Stored data entries:
/-- The bits of the byte SET_PIXEL writes, chip by chip (R55, R56). -/
theorem getLsbD_read_packWrite_slot (chip : ChipMode) (m : Memory) (px py : Nat) (c : Byte) {k : Nat} (hk : k < 8) :
    (((profileOf chip).packWrite m px py ((profileOf chip).maskColour c)).read
        ((profileOf chip).pixelAddr px py)).getLsbD k =
      match chip with
      | .chipA =>
        if k = py % 8 then c.getLsbD 0 else (m.read ((profileOf chip).pixelAddr px py)).getLsbD k
      | .chipB =>
        if k = py % 8 then c.getLsbD 0 else (m.read ((profileOf chip).pixelAddr px py)).getLsbD k
      | .chipC =>
        if k / 4 = 1 - px % 2 then c.getLsbD (k % 4) else (m.read ((profileOf chip).pixelAddr px py)).getLsbD k := by
  rw [getLsbD_read_packWrite_maskColour chip m px py c hk]
  cases chip with
  | chipA => exact ite_oneBitSlot c.getLsbD _ (py % 8) k
  | chipB => exact ite_oneBitSlot c.getLsbD _ (py % 8) k
  | chipC => exact ite_nibbleSlot c.getLsbD _ (1 - px % 2) k

/-- Settles O27: SET_PIXEL packs the masked colour, and PackWrite changes one slot of one byte. -/
theorem setPixelStoresMaskedColour : Obligations.SetPixelStoresMaskedColour := by
  intro s x y c hcfg hrdy hx hy
  refine ⟨_, exec_setPixel_of_ready hcfg hrdy hx hy, State.respond_eq _ 0, ?_⟩
  intro px py addr
  have haddr : s.profile.pixelAddr px py = addr := pixelAddr_eq s.mode px py
  refine ⟨haddr, fun a ha => ?otherByte, fun k hk => ?bit,
    (packRead_packWrite_same s.mode s.buf px py _).trans (maskColour_maskColour _ c)⟩
  case otherByte => exact (read_packWrite ..).trans (if_neg (haddr ▸ ha))
  case bit =>
    rw [← haddr]
    exact getLsbD_read_packWrite_slot s.mode s.buf px py c hk

/-- Settles O28: PackWrite changes no pixel of the panel but its own. -/
theorem setPixelKeepsOtherPixels : Obligations.SetPixelKeepsOtherPixels := by
  intro s t x y c px py hcfg hrdy hx hy hpx _ hne h
  obtain rfl := Host.Outcome.next.inj ((exec_setPixel_of_ready hcfg hrdy hx hy).symm.trans h)
  exact packRead_packWrite_other (q' := (px, py)) (scanMap_onPanel hx hy).1 hpx (Ne.symm hne) ..

/-! ### READ_BYTE -/

/-- READ_BYTE of a CONFIGURED block answers the byte (R130). -/
theorem exec_readByte_of_configured {s : State} (addr : BitVec 13) (hcfg : s.cfgState = .configured) :
    exec (.readByte addr) s = .next (s.respond ((s.buf.read addr.toNat).setWidth 16)) :=
  exec_of_firstCause_eq_none (firstCause_readByte_eq_none.mpr hcfg)

/-- Settles O32: READ_BYTE answers the byte, and the invariant says that it is 0 beyond the frame region. -/
theorem beyondFrameReadsZero : Obligations.BeyondFrameReadsZero := by
  intro s addr hinv hcfg haddr
  obtain ⟨-, -, hbeyond⟩ := hinv
  rw [exec_readByte_of_configured addr hcfg, hbeyond hcfg _ haddr, State.respond_eq]
  rfl

end Sys2Proof.Machine
end

section
/-! The family `30_encoding`: the word of a command as its row's match value and its operands at their places (R76 to
R90), decode as the inverse of encode (R94), and the assembler (R96, R97). -/

namespace Sys2Proof

/-! ### A field's value at its place in a word -/

/-- The word that holds `v` at bits `lo` and up, and 0 elsewhere. -/
def place (lo : Nat) {len : Nat} (v : BitVec len) : Word :=
  v.setWidth 32 <<< lo

theorem getLsbD_place (lo : Nat) {len : Nat} (v : BitVec len) (j : Nat) :
    (place lo v).getLsbD j = (decide (j < 32) && decide (lo ≤ j) && v.getLsbD (j - lo)) := by
  simp only [place, BitVec.getLsbD_shiftLeft, BitVec.getLsbD_setWidth]
  grind

theorem getLsbD_field (w : Word) (lo len j : Nat) :
    (field w lo len).getLsbD j = (decide (j < len) && w.getLsbD (lo + j)) :=
  BitVec.getLsbD_extractLsb' ..

theorem place_append (lo : Nat) {m n : Nat} (x : BitVec m) (y : BitVec n) :
    place lo (x ++ y) = place (lo + n) x ||| place lo y := by
  refine BitVec.eq_of_getLsbD_eq fun j hj => ?_
  simp only [BitVec.getLsbD_or, getLsbD_place, BitVec.getLsbD_append]
  grind

@[simp] theorem place_of_zero (lo len : Nat) : place lo (0#len) = 0 := by
  refine BitVec.eq_of_getLsbD_eq fun j hj => ?_
  simp [getLsbD_place]

theorem word_eq_place (w : Word) : w = place 0 w := by
  simp [place]

theorem field_or (v w : Word) (lo len : Nat) : field (v ||| w) lo len = field v lo len ||| field w lo len :=
  BitVec.extractLsb'_or

theorem field_and (v w : Word) (lo len : Nat) : field (v &&& w) lo len = field v lo len &&& field w lo len :=
  BitVec.extractLsb'_and

theorem field_place_same {lo len : Nat} (h : lo + len ≤ 32) (v : BitVec len) : field (place lo v) lo len = v := by
  refine BitVec.eq_of_getLsbD_eq fun j hj => ?_
  simp only [getLsbD_field, getLsbD_place]
  grind

theorem field_place_other {lo len lo' len' : Nat} (h : lo + len ≤ lo' ∨ lo' + len' ≤ lo) (v : BitVec len') :
    field (place lo' v) lo len = 0 := by
  refine BitVec.eq_of_getLsbD_eq fun j hj => ?_
  simp only [getLsbD_field, getLsbD_place]
  grind

/-- A field left in its place is the word under the mask of the field's bits. -/
theorem place_field (w : Word) (lo len : Nat) : place lo (field w lo len) = w &&& place lo (BitVec.allOnes len) := by
  refine BitVec.eq_of_getLsbD_eq fun j hj => ?_
  simp only [BitVec.getLsbD_and, getLsbD_field, getLsbD_place, BitVec.getLsbD_allOnes]
  grind

theorem place_ofNat {len n : Nat} (lo : Nat) (h : n < 2 ^ len) :
    place lo (BitVec.ofNat len n) = BitVec.ofNat 32 (n <<< lo) := by
  have hset : (BitVec.ofNat len n).setWidth 32 = BitVec.ofNat 32 n := by
    apply BitVec.eq_of_toNat_eq
    simp [Nat.mod_eq_of_lt h]
  rw [place, hset]
  apply BitVec.eq_of_toNat_eq
  simp [Nat.shiftLeft_eq]

/-! ### The row and the word of each command -/

/-- The row of the opcode map a command's mnemonic has (R90). -/
def Instr.row : Instr → OpcodeRow
  | .nop => nopRow
  | .config _ _ => configRow
  | .setDir _ => setDirRow
  | .setPixel _ _ _ => setPixelRow
  | .clear _ => clearRow
  | .copyFrame _ => copyFrameRow
  | .readByte _ => readByteRow
  | .readReg _ => readRegRow
  | .xform _ _ => xformRow

theorem OpcodeRow.matches_iff (row : OpcodeRow) (w : Word) : row.matches w = true ↔ w &&& row.mask = row.value :=
  beq_iff_eq

theorem Instr.row_value (i : Instr) : i.row.value = place 28 i.opcode := by
  cases i <;> simp only [Instr.row, Instr.opcode] <;> decide

/-- The operands of a command, each at its place in the word (R81 to R89). -/
def Instr.placed : Instr → Word
  | .nop => 0
  | .config mode dir => place 4 dir ||| place 0 mode
  | .setDir dir => place 0 dir
  | .setPixel x y c => place 16 c ||| place 8 y ||| place 0 x
  | .clear c => place 0 c
  | .copyFrame n => place 0 n
  | .readByte addr => place 0 addr
  | .readReg idx => place 0 idx
  | .xform x y => place 8 y ||| place 0 x

theorem place_payload (i : Instr) : place 0 i.payload = i.placed := by
  cases i <;> simp only [Instr.payload] <;> (repeat rw [place_append]) <;> simp [Instr.placed]

/-- R76, R77: a command's word is its row's match value and its operands. -/
theorem encode_eq_value_or_placed (i : Instr) : encode i = i.row.value ||| i.placed := by
  rw [word_eq_place (encode i), encode, place_append, i.row_value, place_payload]

theorem opcodeField_encode (i : Instr) : opcodeField (encode i) = i.opcode :=
  Laws.opcodeField_append i.opcode i.payload

/-! ### Reading the operands back -/

/-- The command of `i`'s mnemonic whose operands are the fields of `w` (R81 to R89). -/
def Instr.readFrom (w : Word) : Instr → Instr
  | .nop => .nop
  | .config _ _ => .config (field w 0 2) (field w 4 3)
  | .setDir _ => .setDir (field w 0 3)
  | .setPixel _ _ _ => .setPixel (field w 0 8) (field w 8 8) (field w 16 8)
  | .clear _ => .clear (field w 0 8)
  | .copyFrame _ => .copyFrame (field w 0 16)
  | .readByte _ => .readByte (field w 0 13)
  | .readReg _ => .readReg (field w 0 4)
  | .xform _ _ => .xform (field w 0 8) (field w 8 8)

DIRECTIONS FOR THIS TASK: Here the output must be the lines above from the line with "simp [getLsbD_place]" to the line with "BitVec.extractLsb'_or", both included, duplicated word for word and nothing else.

REPLY TO THE TASK:
  simp [getLsbD_place]

theorem word_eq_place (w : Word) : w = place 0 w := by
  simp [place]

theorem field_or (v w : Word) (lo len : Nat) : field (v ||| w) lo len = field v lo len ||| field w lo len :=
  BitVec.extractLsb'_or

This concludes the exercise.